[Stored data]
-- ==== Sys2Proof/Certificates/Slice0/Obligations.lean ====
section
/-! DEFINITION. The statements for the provers. -/

section
open Sys2Proof Sys2Proof.Machine

/-- Every scalar result instruction of R282 to R286 completes when its registers are allocated and full, gives the result
and the SCC of its table, and writes nothing else. -/
def Obligations.ScalarResults : Prop :=
  ∀ (s : State) (i : Instr) (r : ScalarRow), scalarRow s.g i = some r → (∀ c ∈ r.srcs, s.g.readyS c) → s.g.openS r.d →
    Completes i s (s.g.pc + BitVec.ofNat 64 (4 * r.words)) { sregs := [r.d.toNat], scc := r.scc.isSome } fun t =>
      t.g.sreg r.d.toNat = r.x ∧ (∀ b, r.scc = some b → t.g.scc = b)

/-- Each branch of R287 completes, wherever it leads: the PC becomes PC + 4 * sext(off24) when its condition on SCC, CMASK and EXEC
holds and PC + 4 otherwise; the watchdog count rises by 1 (R248), and no register, flag or byte changes. -/
def Obligations.BranchTakesItsTarget : Prop :=
  ∀ (s : State) (i : Instr) (c : Bool) (off : BitVec 24), branchRow s.g i = some (c, off) →
    Completes i s (if c then s.g.pc + BitVec.ofInt 64 (4 * off.toInt) else s.g.pc + 4) {} fun _ => True

/-- The element-wise integer and float instructions of R304, R307, R308, R311, R312 and R313 complete where they accept TYPE and
their registers are ready: every element of every active lane of v[d] (a pair for a 64-bit TYPE) gets the result of its table,
every inactive lane keeps its value, the tag becomes that of TYPE when a lane is active, and no other register, flag or byte
changes (R136, R243). -/
def Obligations.VectorElements : Prop :=
  ∀ (s : State) (i : Instr) (r : VecRow), vecRow s.g i = some r → r.types = true → r.d.toNat < 96 →
    (∀ c ∈ r.srcs, s.g.readyT c ∧ s.g.tagged c) → s.g.openT r.d →
    Completes i s (s.g.pc + 4) { vregs := s.g.pairOf r.d } fun t =>
      (∀ l, l < 32 → laneBit s.g.active l = true → ∀ j, j < typeN s.g.type →
        elemOf (typeW s.g.type) (t.g.opv r.d l) j = r.el l j % 2 ^ typeW s.g.type) ∧
      (∀ l, l < 32 → laneBit s.g.active l = false → t.g.opv r.d l = s.g.opv r.d l) ∧
      ∀ n ∈ s.g.pairOf r.d, t.g.tag n = if s.g.active = 0 then s.g.tag n else tagOf s.g.dfmt s.g.type

/-- `vand`, `vor`, `vxor`, `vandn`, `vsel`, `vmov`, `vshfl`, `vshfli` and `vbcast` complete under every TYPE but block-scaled codes
when their registers are ready: each active lane of the destination gets the value of its table, each inactive lane keeps its
value, and the tag follows the sources when a lane is active (R243, R305, R319, R323, R324). -/
def Obligations.VectorMoves : Prop :=
  ∀ (s : State) (i : Instr) (r : MoveRow), moveRow s.g i = some r → s.g.type ≤ 12 → s.g.codesPlain → r.d.toNat < 96 →
    (∀ c ∈ r.srcs, s.g.readyT c) → (∀ c ∈ r.idx, s.g.readyX c) → s.g.openT r.d →
    Completes i s (s.g.pc + 4) { vregs := s.g.pairOf r.d } fun t =>
      (∀ l, l < 32 → t.g.opv r.d l = if laneBit s.g.active l then r.lane l % 2 ^ (if is64 s.g.type then 64 else 32) else s.g.opv r.d l) ∧
      ∀ n ∈ s.g.pairOf r.d, t.g.tag n = if s.g.active = 0 then s.g.tag n else s.g.moveTag r.srcs

/-- A vector compare that accepts TYPE completes when its registers are ready: the CMASK bit of each active lane is 1 exactly when
the condition holds for every element of the lane, the other bits stay, and nothing else is written (R243, R309). -/
def Obligations.VectorCompares : Prop :=
  ∀ (s : State) (i : Instr) (ok : Bool) (a b : BitVec 7) (c : Nat → Nat → Bool), compareRow s.g i = some (ok, a, b, c) →
    ok = true → s.g.readyT a → s.g.readyT b → s.g.tagged a → s.g.tagged b →
    Completes i s (s.g.pc + 4) { cmask := true } fun t =>
      ∀ l, l < 32 → laneBit t.g.cmask l =
        if laneBit s.g.active l then (List.range (typeN s.g.type)).all (c l) else laneBit s.g.cmask l

/-- `vli`, `vmovv`, `vdot4`, `cvt`, `cvtn` and `cvtw` complete under the conditions on form, format and tags that their rules give:
each lane they act on gets the value of its table, the other lanes keep theirs, and the tag becomes that of the result when they
act on a lane (R306, R315 to R318, R324). -/
def Obligations.VectorLanes : Prop :=
  ∀ (s : State) (i : Instr) (r : LaneRow), laneRow s.g i = some r → r.ok = true → r.d.toNat < 96 →
    (∀ p ∈ r.srcs, s.g.readyP p.1 p.2) → s.g.openP r.d (if r.wide then 2 else 1) →
    (s.g.fmtTrap = true → ∀ p ∈ r.tags, p.1.toNat < 96 → ∀ k, k < p.2.1 → p.2.2 (s.g.tag (p.1.toNat + k)) = true) →
    Completes i s (s.g.pc + BitVec.ofNat 64 (4 * r.words)) { vregs := if r.wide then [r.d.toNat, r.d.toNat + 1] else [r.d.toNat] } fun t =>
      (∀ l, l < 32 → t.g.laneOf r.wide r.d l =
        if laneBit r.mask l then r.lane l % 2 ^ (if r.wide then 64 else 32) else s.g.laneOf r.wide r.d l) ∧
      ∀ n ∈ (if r.wide then [r.d.toNat, r.d.toNat + 1] else [r.d.toNat]), t.g.tag n = if r.mask = 0 then s.g.tag n else r.tag

/-- `vtag` sets the tag of its register, of both of a pair for a 64-bit tag, when a lane is active, and changes no lane. `vgettag`
writes the tag of its register, or that of TYPE for a broadcast scalar, to a scalar register, and `vmovs` the selected lane of its
source to a scalar or a pair, whatever EXEC holds (R320, R321, R324). -/
def Obligations.TagsAndScalars : Prop :=
  (∀ (s : State) (d : BitVec 7) (t : BitVec 5), d.toNat < 96 → s.g.openP d (if tag64 t then 2 else 1) →
    Completes (.vtag d t) s (s.g.pc + 4) { vregs := if tag64 t then [d.toNat, d.toNat + 1] else [d.toNat] } fun u =>
      ∀ n ∈ (if tag64 t then [d.toNat, d.toNat + 1] else [d.toNat]),
        (u.g.tag n = if s.g.active = 0 then s.g.tag n else t) ∧ ∀ l, l < 32 → u.g.lane n l = s.g.lane n l) ∧
  (∀ (s : State) (d a : BitVec 7) (ea : Bool), 96 ≤ d.toNat → s.g.readyX a → s.g.openX d →
    Completes (.vgettag d a ea) s (s.g.pc + 4) { sregs := [d.toNat - 96] } fun t =>
      t.g.sreg (d.toNat - 96) = (if a.toNat < 96 then s.g.tag a.toNat else tagOf s.g.dfmt s.g.type).zeroExtend 32) ∧
  (∀ (s : State) (d a b : BitVec 7) (ea eb : Bool), 96 ≤ d.toNat → s.g.codesPlain → s.g.readyT a → s.g.tagged a →
    s.g.readyX b → s.g.openT d →
    Completes (.vmovs d a b ea eb) s (s.g.pc + 4)
      { sregs := if is64 s.g.type then [d.toNat - 96, d.toNat - 95] else [d.toNat - 96] } fun t =>
      t.g.laneOf (is64 s.g.type) d 0 = s.g.opv a ((s.g.vsrc b.toNat 0).toNat % 32))

/-- `fclass` sets the CMASK bit of each active lane to whether the class of every element is in the lane's set. `vcmpr` sets it to
whether the lane is one of the two kept of its four, and writes the lane's value where it is and 0 where it is not. Inactive lanes
keep their values and bits (R310, R322). -/
def Obligations.ClassAndCompress : Prop :=
  (∀ (s : State) (a b : BitVec 7) (ea eb : Bool), typeFloat s.g.type = true → s.g.readyT a → s.g.tagged a → s.g.readyX b →
    Completes (.fclass a b ea eb) s (s.g.pc + 4) { cmask := true } fun t =>
      ∀ l, l < 32 → laneBit t.g.cmask l =
        if laneBit s.g.active l then
          (List.range (typeN s.g.type)).all fun j =>
            (s.g.vsrc b.toNat l).getLsbD (fclassBit (s.g.typeFmt s.g.type) (s.g.el a l j))
        else laneBit s.g.cmask l) ∧
  (∀ (s : State) (d a : BitVec 7) (ea : Bool), s.g.type = 0 ∨ s.g.type = 1 ∨ s.g.type = 8 → d.toNat < 96 → s.g.readyX a →
    s.g.tagged a → s.g.openX d →
    Completes (.vcmpr d a ea) s (s.g.pc + 4) { vregs := [d.toNat], cmask := true } fun t =>
      (∀ l, l < 32 → laneBit s.g.active l = true →
        laneBit t.g.cmask l = cmprKeeps s.g a l ∧ t.g.lane d.toNat l = if cmprKeeps s.g a l then s.g.vsrc a.toNat l else 0) ∧
      (∀ l, l < 32 → laneBit s.g.active l = false →
        laneBit t.g.cmask l = laneBit s.g.cmask l ∧ t.g.lane d.toNat l = s.g.lane d.toNat l) ∧
      t.g.tag d.toNat = if s.g.active = 0 then s.g.tag d.toNat else tagOf s.g.dfmt s.g.type)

YOUR ASSIGNMENT → Return each line among the entries that holds the word "openX".

THE COMPLETED TASK →
  (∀ (s : State) (d a : BitVec 7) (ea : Bool), 96 ≤ d.toNat → s.g.readyX a → s.g.openX d →
    s.g.tagged a → s.g.openX d →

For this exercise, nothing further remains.